20. A hand-held labeling machine comprising: a housing having a manually engageable handle, the housing having means for holding a label supply roll of a composite web having labels releasably adhered to a backing strip, means for printing on a label at a printing position, means for peeling the printed label from the backing strip, label applying means disposed adjacent the peeling means, means for advancing the web to peel a printed label from the backing strip at the peeling means and advance the printed label into label applying relationship with the label applying means and to advance another label into the printing position, means for entering selected data to be printed, the printing means including a thermographic print head having a plurality of individually selectable print elements powered by the source of electrical energy for printing on a thermographic label at the printing position, means for applying an energizing voltage from said source of said electrical energy to said print head, means responsive to said selected data for selectively energizing predetermined ones of said print elements in response to said data, means for providing an indication that is a function of the number of said individually energizable print elements that are to be simultaneously energized at a given time, and means for determining the length of time that the individually energizable print elements are to be energized, said length of time determining means being responsive to said indication for adjusting the length of time that the print elements are to be energized as a function of the number of print elements that are simultaneously energized.

21. A hand-held labeling machine as recited in claim 20 wherein said source of electrical energy is a battery, and wherein said length of time determining means includes means for determining the internal resistance of the battery and adjusting the length of time that the print elements are to be energized as a function of internal resistance.

22. A hand-held labeling maching as recited in claim 20 wherein said length of time determining means includes means for increasing the length of time that the print elements are energized when the number of simultaneously energized print elements is increased.

23. A hand-held labeling machine as recited in claim 20 further including means responsive to the voltage applied to said print head for altering the length of time the print elements are energized as a function of the voltage applied to the print head.

24. A hand-held labeling machine comprising: a housing having a manually engageable handle, the housing having means for holding a label supply roll of a composite web having labels releasably adhered to a backing strip, means for printing on a label at a printing position, means for peeling the printed label from the backing strip, label applying means disposed adjacent the peeling means, means for advancing the web to peel a printed label from the backing strip at the peeling means and advance the printed label into label applying relationship with the label applying means and to advance another label into the printing position, means for entering selected data to be printed, the printing means including a thermographic print head having a plurality of individually energizable print elements powered by the source of electrical energy for printing on a thermographic label at the printing position, means for applying an energizing voltage from said source of electrical energy to said print head, means for selectively energizing predetermined ones of said print elements in response to said selected data, means for individually determining the resistance of each of the individual print elements in said print head, and means for providing an indication if the resistance of any one of said print elements is not within a predetermined range of resistances.

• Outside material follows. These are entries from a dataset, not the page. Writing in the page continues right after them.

@[simp] theorem State.setHalted_a (s : State) (v : Bool) : (s.setHalted v).a = s.a := rfl
@[simp] theorem State.setHalted_b (s : State) (v : Bool) : (s.setHalted v).b = s.b := rfl
@[simp] theorem State.setHalted_c (s : State) (v : Bool) : (s.setHalted v).c = s.c := rfl
@[simp] theorem State.setHalted_d (s : State) (v : Bool) : (s.setHalted v).d = s.d := rfl
@[simp] theorem State.setHalted_e (s : State) (v : Bool) : (s.setHalted v).e = s.e := rfl
@[simp] theorem State.setHalted_h (s : State) (v : Bool) : (s.setHalted v).h = s.h := rfl
@[simp] theorem State.setHalted_l (s : State) (v : Bool) : (s.setHalted v).l = s.l := rfl
@[simp] theorem State.setHalted_f (s : State) (v : Bool) : (s.setHalted v).f = s.f := rfl
@[simp] theorem State.setHalted_sp (s : State) (v : Bool) : (s.setHalted v).sp = s.sp := rfl
@[simp] theorem State.setHalted_pc (s : State) (v : Bool) : (s.setHalted v).pc = s.pc := rfl
@[simp] theorem State.setHalted_ime (s : State) (v : Bool) : (s.setHalted v).ime = s.ime := rfl
@[simp] theorem State.setHalted_halted (s : State) (v : Bool) : (s.setHalted v).halted = v := rfl
@[simp] theorem State.setHalted_haltbug (s : State) (v : Bool) : (s.setHalted v).haltbug = s.haltbug := rfl
@[simp] theorem State.setHalted_addcyc (s : State) (v : Bool) : (s.setHalted v).addcyc = s.addcyc := rfl
@[simp] theorem State.setHalted_busState (s : State) (v : Bool) : (s.setHalted v).busState = s.busState := rfl
@[simp] theorem State.setHalted_params (s : State) (v : Bool) : (s.setHalted v).params = s.params := rfl
@[simp] theorem State.setHalted_env (s : State) (v : Bool) : (s.setHalted v).env = s.env := rfl
@[simp] theorem State.setHalted_freeCount (s : State) (v : Bool) : (s.setHalted v).freeCount = s.freeCount := rfl
@[simp] theorem State.setHalted_out (s : State) (v : Bool) : (s.setHalted v).out = s.out := rfl

@[simp] theorem State.setHaltbug_a (s : State) (v : Bool) : (s.setHaltbug v).a = s.a := rfl
@[simp] theorem State.setHaltbug_b (s : State) (v : Bool) : (s.setHaltbug v).b = s.b := rfl
@[simp] theorem State.setHaltbug_c (s : State) (v : Bool) : (s.setHaltbug v).c = s.c := rfl
@[simp] theorem State.setHaltbug_d (s : State) (v : Bool) : (s.setHaltbug v).d = s.d := rfl
@[simp] theorem State.setHaltbug_e (s : State) (v : Bool) : (s.setHaltbug v).e = s.e := rfl
@[simp] theorem State.setHaltbug_h (s : State) (v : Bool) : (s.setHaltbug v).h = s.h := rfl
@[simp] theorem State.setHaltbug_l (s : State) (v : Bool) : (s.setHaltbug v).l = s.l := rfl
@[simp] theorem State.setHaltbug_f (s : State) (v : Bool) : (s.setHaltbug v).f = s.f := rfl
@[simp] theorem State.setHaltbug_sp (s : State) (v : Bool) : (s.setHaltbug v).sp = s.sp := rfl
@[simp] theorem State.setHaltbug_pc (s : State) (v : Bool) : (s.setHaltbug v).pc = s.pc := rfl
@[simp] theorem State.setHaltbug_ime (s : State) (v : Bool) : (s.setHaltbug v).ime = s.ime := rfl
@[simp] theorem State.setHaltbug_halted (s : State) (v : Bool) : (s.setHaltbug v).halted = s.halted := rfl
@[simp] theorem State.setHaltbug_haltbug (s : State) (v : Bool) : (s.setHaltbug v).haltbug = v := rfl
@[simp] theorem State.setHaltbug_addcyc (s : State) (v : Bool) : (s.setHaltbug v).addcyc = s.addcyc := rfl
@[simp] theorem State.setHaltbug_busState (s : State) (v : Bool) : (s.setHaltbug v).busState = s.busState := rfl
@[simp] theorem State.setHaltbug_params (s : State) (v : Bool) : (s.setHaltbug v).params = s.params := rfl
@[simp] theorem State.setHaltbug_env (s : State) (v : Bool) : (s.setHaltbug v).env = s.env := rfl
@[simp] theorem State.setHaltbug_freeCount (s : State) (v : Bool) : (s.setHaltbug v).freeCount = s.freeCount := rfl
@[simp] theorem State.setHaltbug_out (s : State) (v : Bool) : (s.setHaltbug v).out = s.out := rfl

@[simp] theorem State.setAddcyc_a (s : State) (v : Nat) : (s.setAddcyc v).a = s.a := rfl
@[simp] theorem State.setAddcyc_b (s : State) (v : Nat) : (s.setAddcyc v).b = s.b := rfl
@[simp] theorem State.setAddcyc_c (s : State) (v : Nat) : (s.setAddcyc v).c = s.c := rfl
@[simp] theorem State.setAddcyc_d (s : State) (v : Nat) : (s.setAddcyc v).d = s.d := rfl
@[simp] theorem State.setAddcyc_e (s : State) (v : Nat) : (s.setAddcyc v).e = s.e := rfl
@[simp] theorem State.setAddcyc_h (s : State) (v : Nat) : (s.setAddcyc v).h = s.h := rfl
@[simp] theorem State.setAddcyc_l (s : State) (v : Nat) : (s.setAddcyc v).l = s.l := rfl
@[simp] theorem State.setAddcyc_f (s : State) (v : Nat) : (s.setAddcyc v).f = s.f := rfl
@[simp] theorem State.setAddcyc_sp (s : State) (v : Nat) : (s.setAddcyc v).sp = s.sp := rfl
@[simp] theorem State.setAddcyc_pc (s : State) (v : Nat) : (s.setAddcyc v).pc = s.pc := rfl
@[simp] theorem State.setAddcyc_ime (s : State) (v : Nat) : (s.setAddcyc v).ime = s.ime := rfl
@[simp] theorem State.setAddcyc_halted (s : State) (v : Nat) : (s.setAddcyc v).halted = s.halted := rfl
@[simp] theorem State.setAddcyc_haltbug (s : State) (v : Nat) : (s.setAddcyc v).haltbug = s.haltbug := rfl
@[simp] theorem State.setAddcyc_addcyc (s : State) (v : Nat) : (s.setAddcyc v).addcyc = v := rfl
@[simp] theorem State.setAddcyc_busState (s : State) (v : Nat) : (s.setAddcyc v).busState = s.busState := rfl
@[simp] theorem State.setAddcyc_params (s : State) (v : Nat) : (s.setAddcyc v).params = s.params := rfl
@[simp] theorem State.setAddcyc_env (s : State) (v : Nat) : (s.setAddcyc v).env = s.env := rfl
@[simp] theorem State.setAddcyc_freeCount (s : State) (v : Nat) : (s.setAddcyc v).freeCount = s.freeCount := rfl
@[simp] theorem State.setAddcyc_out (s : State) (v : Nat) : (s.setAddcyc v).out = s.out := rfl

@[simp] theorem State.setBusState_a (s : State) (v : Bus) : (s.setBusState v).a = s.a := rfl
@[simp] theorem State.setBusState_b (s : State) (v : Bus) : (s.setBusState v).b = s.b := rfl
@[simp] theorem State.setBusState_c (s : State) (v : Bus) : (s.setBusState v).c = s.c := rfl
@[simp] theorem State.setBusState_d (s : State) (v : Bus) : (s.setBusState v).d = s.d := rfl
@[simp] theorem State.setBusState_e (s : State) (v : Bus) : (s.setBusState v).e = s.e := rfl
@[simp] theorem State.setBusState_h (s : State) (v : Bus) : (s.setBusState v).h = s.h := rfl
@[simp] theorem State.setBusState_l (s : State) (v : Bus) : (s.setBusState v).l = s.l := rfl
@[simp] theorem State.setBusState_f (s : State) (v : Bus) : (s.setBusState v).f = s.f := rfl
@[simp] theorem State.setBusState_sp (s : State) (v : Bus) : (s.setBusState v).sp = s.sp := rfl
@[simp] theorem State.setBusState_pc (s : State) (v : Bus) : (s.setBusState v).pc = s.pc := rfl
@[simp] theorem State.setBusState_ime (s : State) (v : Bus) : (s.setBusState v).ime = s.ime := rfl
@[simp] theorem State.setBusState_halted (s : State) (v : Bus) : (s.setBusState v).halted = s.halted := rfl
@[simp] theorem State.setBusState_haltbug (s : State) (v : Bus) : (s.setBusState v).haltbug = s.haltbug := rfl
@[simp] theorem State.setBusState_addcyc (s : State) (v : Bus) : (s.setBusState v).addcyc = s.addcyc := rfl
@[simp] theorem State.setBusState_busState (s : State) (v : Bus) : (s.setBusState v).busState = v := rfl
@[simp] theorem State.setBusState_params (s : State) (v : Bus) : (s.setBusState v).params = s.params := rfl
@[simp] theorem State.setBusState_env (s : State) (v : Bus) : (s.setBusState v).env = s.env := rfl
@[simp] theorem State.setBusState_freeCount (s : State) (v : Bus) : (s.setBusState v).freeCount = s.freeCount := rfl
@[simp] theorem State.setBusState_out (s : State) (v : Bus) : (s.setBusState v).out = s.out := rfl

25. A hand-held labeling machine as recited in claim 24 wherein said indication providing means includes means for providing an indication of a short circuited print element.

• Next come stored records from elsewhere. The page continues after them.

-- ==== Sys2Proof/Laws/PerInstr.lean ====
section
/-! SUPPORT. One lemma for every constructor of `Instr`: the length of its encoding is the one that its first byte
determines (30_encoding.md R105). -/

/-- What the family says of an instruction: a complete instruction's encoding is as long as its first byte says. -/
def Sys2Proof.Laws.Length.Statement (i : Sys2Proof.Instr) : Prop :=
  i.wf = true → (Sys2Proof.encode i).length = Sys2Proof.instrLen ((Sys2Proof.encode i).headD 0)

namespace Sys2Proof.Laws.Length

/-- The prefix entry is no complete instruction (30_encoding.md R91). -/
theorem prefixCb : Statement .prefixCb := fun h => by cases h
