-- ==== Sys2Proof/Tests/Slice0.lean ====
section
/-! SUPPORT. The model's own tests: well-formedness, the decoding of every row of the opcode table, single steps with
the results that 95_test_vectors.md gives, and for every statement with hypotheses a state and operands that meet
them. -/
namespace Sys2Proof.Tests
open Sys2Proof Sys2Proof.Machine

/-! ### Well-formedness: the one check, with the term it refuses -/

theorem test_prefix_entry_is_ill_formed : Instr.wf .prefixCb = false := by decide

theorem test_instruction_is_well_formed : Instr.wf (.jpA16 0xFFFF) = true := by decide

theorem test_prefix_byte_alone_is_refused : decode [0xCB] = .error (.truncated 0xCB) := by decide

theorem test_empty_stream_is_refused : decode [] = .error .empty := by decide

/-! ### Decoding, row by row of the listing in 30_encoding.md R100 and the map of R101 -/

theorem test_decode_primary0 :
    decode [0x00] = .ok .nop [] ∧
    decode [0x01, 0x34, 0x12] = .ok (.ldBcD16 0x1234) [] ∧
    decode [0x02] = .ok .ldMemBcA [] ∧
    decode [0x03] = .ok .incBc [] ∧
    decode [0x04] = .ok .incB [] ∧
    decode [0x05] = .ok .decB [] ∧
    decode [0x06, 0xA5] = .ok (.ldBD8 0xA5) [] ∧
    decode [0x07] = .ok .rlca [] ∧
    decode [0x08, 0x34, 0x12] = .ok (.ldMemA16Sp 0x1234) [] ∧
    decode [0x09] = .ok .addHlBc [] ∧
    decode [0x0A] = .ok .ldAMemBc [] ∧
    decode [0x0B] = .ok .decBc [] ∧
    decode [0x0C] = .ok .incC [] ∧
    decode [0x0D] = .ok .decC [] ∧
    decode [0x0E, 0xA5] = .ok (.ldCD8 0xA5) [] ∧
    decode [0x0F] = .ok .rrca [] := by decide

theorem test_decode_primary1 :
    decode [0x10, 0xA5] = .ok (.stop 0xA5) [] ∧
    decode [0x11, 0x34, 0x12] = .ok (.ldDeD16 0x1234) [] ∧
    decode [0x12] = .ok .ldMemDeA [] ∧
    decode [0x13] = .ok .incDe [] ∧
    decode [0x14] = .ok .incD [] ∧
    decode [0x15] = .ok .decD [] ∧
    decode [0x16, 0xA5] = .ok (.ldDD8 0xA5) [] ∧
    decode [0x17] = .ok .rla [] ∧
    decode [0x18, 0xA5] = .ok (.jrE8 0xA5) [] ∧
    decode [0x19] = .ok .addHlDe [] ∧
    decode [0x1A] = .ok .ldAMemDe [] ∧
    decode [0x1B] = .ok .decDe [] ∧
    decode [0x1C] = .ok .incE [] ∧
    decode [0x1D] = .ok .decE [] ∧
    decode [0x1E, 0xA5] = .ok (.ldED8 0xA5) [] ∧
    decode [0x1F] = .ok .rra [] := by decide

theorem test_decode_primary2 :
    decode [0x20, 0xA5] = .ok (.jrNzE8 0xA5) [] ∧
    decode [0x21, 0x34, 0x12] = .ok (.ldHlD16 0x1234) [] ∧
    decode [0x22] = .ok .ldMemHlIncA [] ∧
    decode [0x23] = .ok .incHl [] ∧
    decode [0x24] = .ok .incH [] ∧
    decode [0x25] = .ok .decH [] ∧
    decode [0x26, 0xA5] = .ok (.ldHD8 0xA5) [] ∧
    decode [0x27] = .ok .daa [] ∧
    decode [0x28, 0xA5] = .ok (.jrZE8 0xA5) [] ∧
    decode [0x29] = .ok .addHlHl [] ∧
    decode [0x2A] = .ok .ldAMemHlInc [] ∧
    decode [0x2B] = .ok .decHl [] ∧
    decode [0x2C] = .ok .incL [] ∧
    decode [0x2D] = .ok .decL [] ∧
    decode [0x2E, 0xA5] = .ok (.ldLD8 0xA5) [] ∧
    decode [0x2F] = .ok .cpl [] := by decide

theorem test_decode_primary3 :
    decode [0x30, 0xA5] = .ok (.jrNcE8 0xA5) [] ∧
    decode [0x31, 0x34, 0x12] = .ok (.ldSpD16 0x1234) [] ∧
    decode [0x32] = .ok .ldMemHlDecA [] ∧
    decode [0x33] = .ok .incSp [] ∧
    decode [0x34] = .ok .incMemHl [] ∧
    decode [0x35] = .ok .decMemHl [] ∧
    decode [0x36, 0xA5] = .ok (.ldMemHlD8 0xA5) [] ∧
    decode [0x37] = .ok .scf [] ∧
    decode [0x38, 0xA5] = .ok (.jrCE8 0xA5) [] ∧
    decode [0x39] = .ok .addHlSp [] ∧
    decode [0x3A] = .ok .ldAMemHlDec [] ∧
    decode [0x3B] = .ok .decSp [] ∧
    decode [0x3C] = .ok .incA [] ∧
    decode [0x3D] = .ok .decA [] ∧
    decode [0x3E, 0xA5] = .ok (.ldAD8 0xA5) [] ∧
    decode [0x3F] = .ok .ccf [] := by decide

theorem test_decode_primary4 :
    decode [0x40] = .ok .ldBB [] ∧
    decode [0x41] = .ok .ldBC [] ∧
    decode [0x42] = .ok .ldBD [] ∧
    decode [0x43] = .ok .ldBE [] ∧
    decode [0x44] = .ok .ldBH [] ∧
    decode [0x45] = .ok .ldBL [] ∧
    decode [0x46] = .ok .ldBMemHl [] ∧
    decode [0x47] = .ok .ldBA [] ∧
    decode [0x48] = .ok .ldCB [] ∧
    decode [0x49] = .ok .ldCC [] ∧
    decode [0x4A] = .ok .ldCD [] ∧
    decode [0x4B] = .ok .ldCE [] ∧
    decode [0x4C] = .ok .ldCH [] ∧
    decode [0x4D] = .ok .ldCL [] ∧
    decode [0x4E] = .ok .ldCMemHl [] ∧
    decode [0x4F] = .ok .ldCA [] := by decide

theorem test_decode_primary5 :
    decode [0x50] = .ok .ldDB [] ∧
    decode [0x51] = .ok .ldDC [] ∧
    decode [0x52] = .ok .ldDD [] ∧
    decode [0x53] = .ok .ldDE [] ∧
    decode [0x54] = .ok .ldDH [] ∧
    decode [0x55] = .ok .ldDL [] ∧
    decode [0x56] = .ok .ldDMemHl [] ∧
    decode [0x57] = .ok .ldDA [] ∧
    decode [0x58] = .ok .ldEB [] ∧
    decode [0x59] = .ok .ldEC [] ∧
    decode [0x5A] = .ok .ldED [] ∧
    decode [0x5B] = .ok .ldEE [] ∧
    decode [0x5C] = .ok .ldEH [] ∧
    decode [0x5D] = .ok .ldEL [] ∧
    decode [0x5E] = .ok .ldEMemHl [] ∧
    decode [0x5F] = .ok .ldEA [] := by decide

theorem test_decode_primary6 :
    decode [0x60] = .ok .ldHB [] ∧
    decode [0x61] = .ok .ldHC [] ∧
    decode [0x62] = .ok .ldHD [] ∧
    decode [0x63] = .ok .ldHE [] ∧
    decode [0x64] = .ok .ldHH [] ∧
    decode [0x65] = .ok .ldHL [] ∧
    decode [0x66] = .ok .ldHMemHl [] ∧
    decode [0x67] = .ok .ldHA [] ∧
    decode [0x68] = .ok .ldLB [] ∧
    decode [0x69] = .ok .ldLC [] ∧
    decode [0x6A] = .ok .ldLD [] ∧
    decode [0x6B] = .ok .ldLE [] ∧
    decode [0x6C] = .ok .ldLH [] ∧
    decode [0x6D] = .ok .ldLL [] ∧
    decode [0x6E] = .ok .ldLMemHl [] ∧
    decode [0x6F] = .ok .ldLA [] := by decide

theorem test_decode_primary7 :
    decode [0x70] = .ok .ldMemHlB [] ∧
    decode [0x71] = .ok .ldMemHlC [] ∧
    decode [0x72] = .ok .ldMemHlD [] ∧
    decode [0x73] = .ok .ldMemHlE [] ∧
    decode [0x74] = .ok .ldMemHlH [] ∧
    decode [0x75] = .ok .ldMemHlL [] ∧
    decode [0x76] = .ok .halt [] ∧
    decode [0x77] = .ok .ldMemHlA [] ∧
    decode [0x78] = .ok .ldAB [] ∧
    decode [0x79] = .ok .ldAC [] ∧
    decode [0x7A] = .ok .ldAD [] ∧
    decode [0x7B] = .ok .ldAE [] ∧
    decode [0x7C] = .ok .ldAH [] ∧
    decode [0x7D] = .ok .ldAL [] ∧
    decode [0x7E] = .ok .ldAMemHl [] ∧
    decode [0x7F] = .ok .ldAA [] := by decide

theorem test_decode_primary8 :
    decode [0x80] = .ok .addAB [] ∧
    decode [0x81] = .ok .addAC [] ∧
    decode [0x82] = .ok .addAD [] ∧
    decode [0x83] = .ok .addAE [] ∧
    decode [0x84] = .ok .addAH [] ∧
    decode [0x85] = .ok .addAL [] ∧
    decode [0x86] = .ok .addAMemHl [] ∧
    decode [0x87] = .ok .addAA [] ∧
    decode [0x88] = .ok .adcAB [] ∧
    decode [0x89] = .ok .adcAC [] ∧
    decode [0x8A] = .ok .adcAD [] ∧
    decode [0x8B] = .ok .adcAE [] ∧
    decode [0x8C] = .ok .adcAH [] ∧
    decode [0x8D] = .ok .adcAL [] ∧
    decode [0x8E] = .ok .adcAMemHl [] ∧
    decode [0x8F] = .ok .adcAA [] := by decide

26. A hand-held labeling machine as recited in claim 24 wherein said indication providing means includes means for providing an indication of an open circuited print element.

27. A hand-held labeling machine comprising: a housing having a manually engageable handle, the housing having means for holding a label supply roll of a composite web having labels releasably adhered to a backing strip, means for printing on a label at a printing position, means for peeling the printed label from the backing strip, label applying means disposed adjacent the peeling means, means for advancing the web to peel a printed label from the backing strip at the peeling means and advance the printed label into label applying relationship with the label applying means and to advance another label into the printing position, means for entering selected data to be printed, the printing means including a thermographic print head having a plurality of individually selectable print elements powered by the source of electrical energy for printing on a thermographic label at the printing position, means coupled to said data entering means for electrically processing the selected data and energizing the individual print elements in a predetermined sequence determined by the selected data to print data on the label, wherein said advancing means includes a D.C. motor electrically coupled to said processing means, a tachometer coupled to the D.C. motor and to the processing means for providing atachometersignal representative of the speed ofthe D.C. motortothe processing means, wherein said processing means included means for applying electrical pulses to said D.C.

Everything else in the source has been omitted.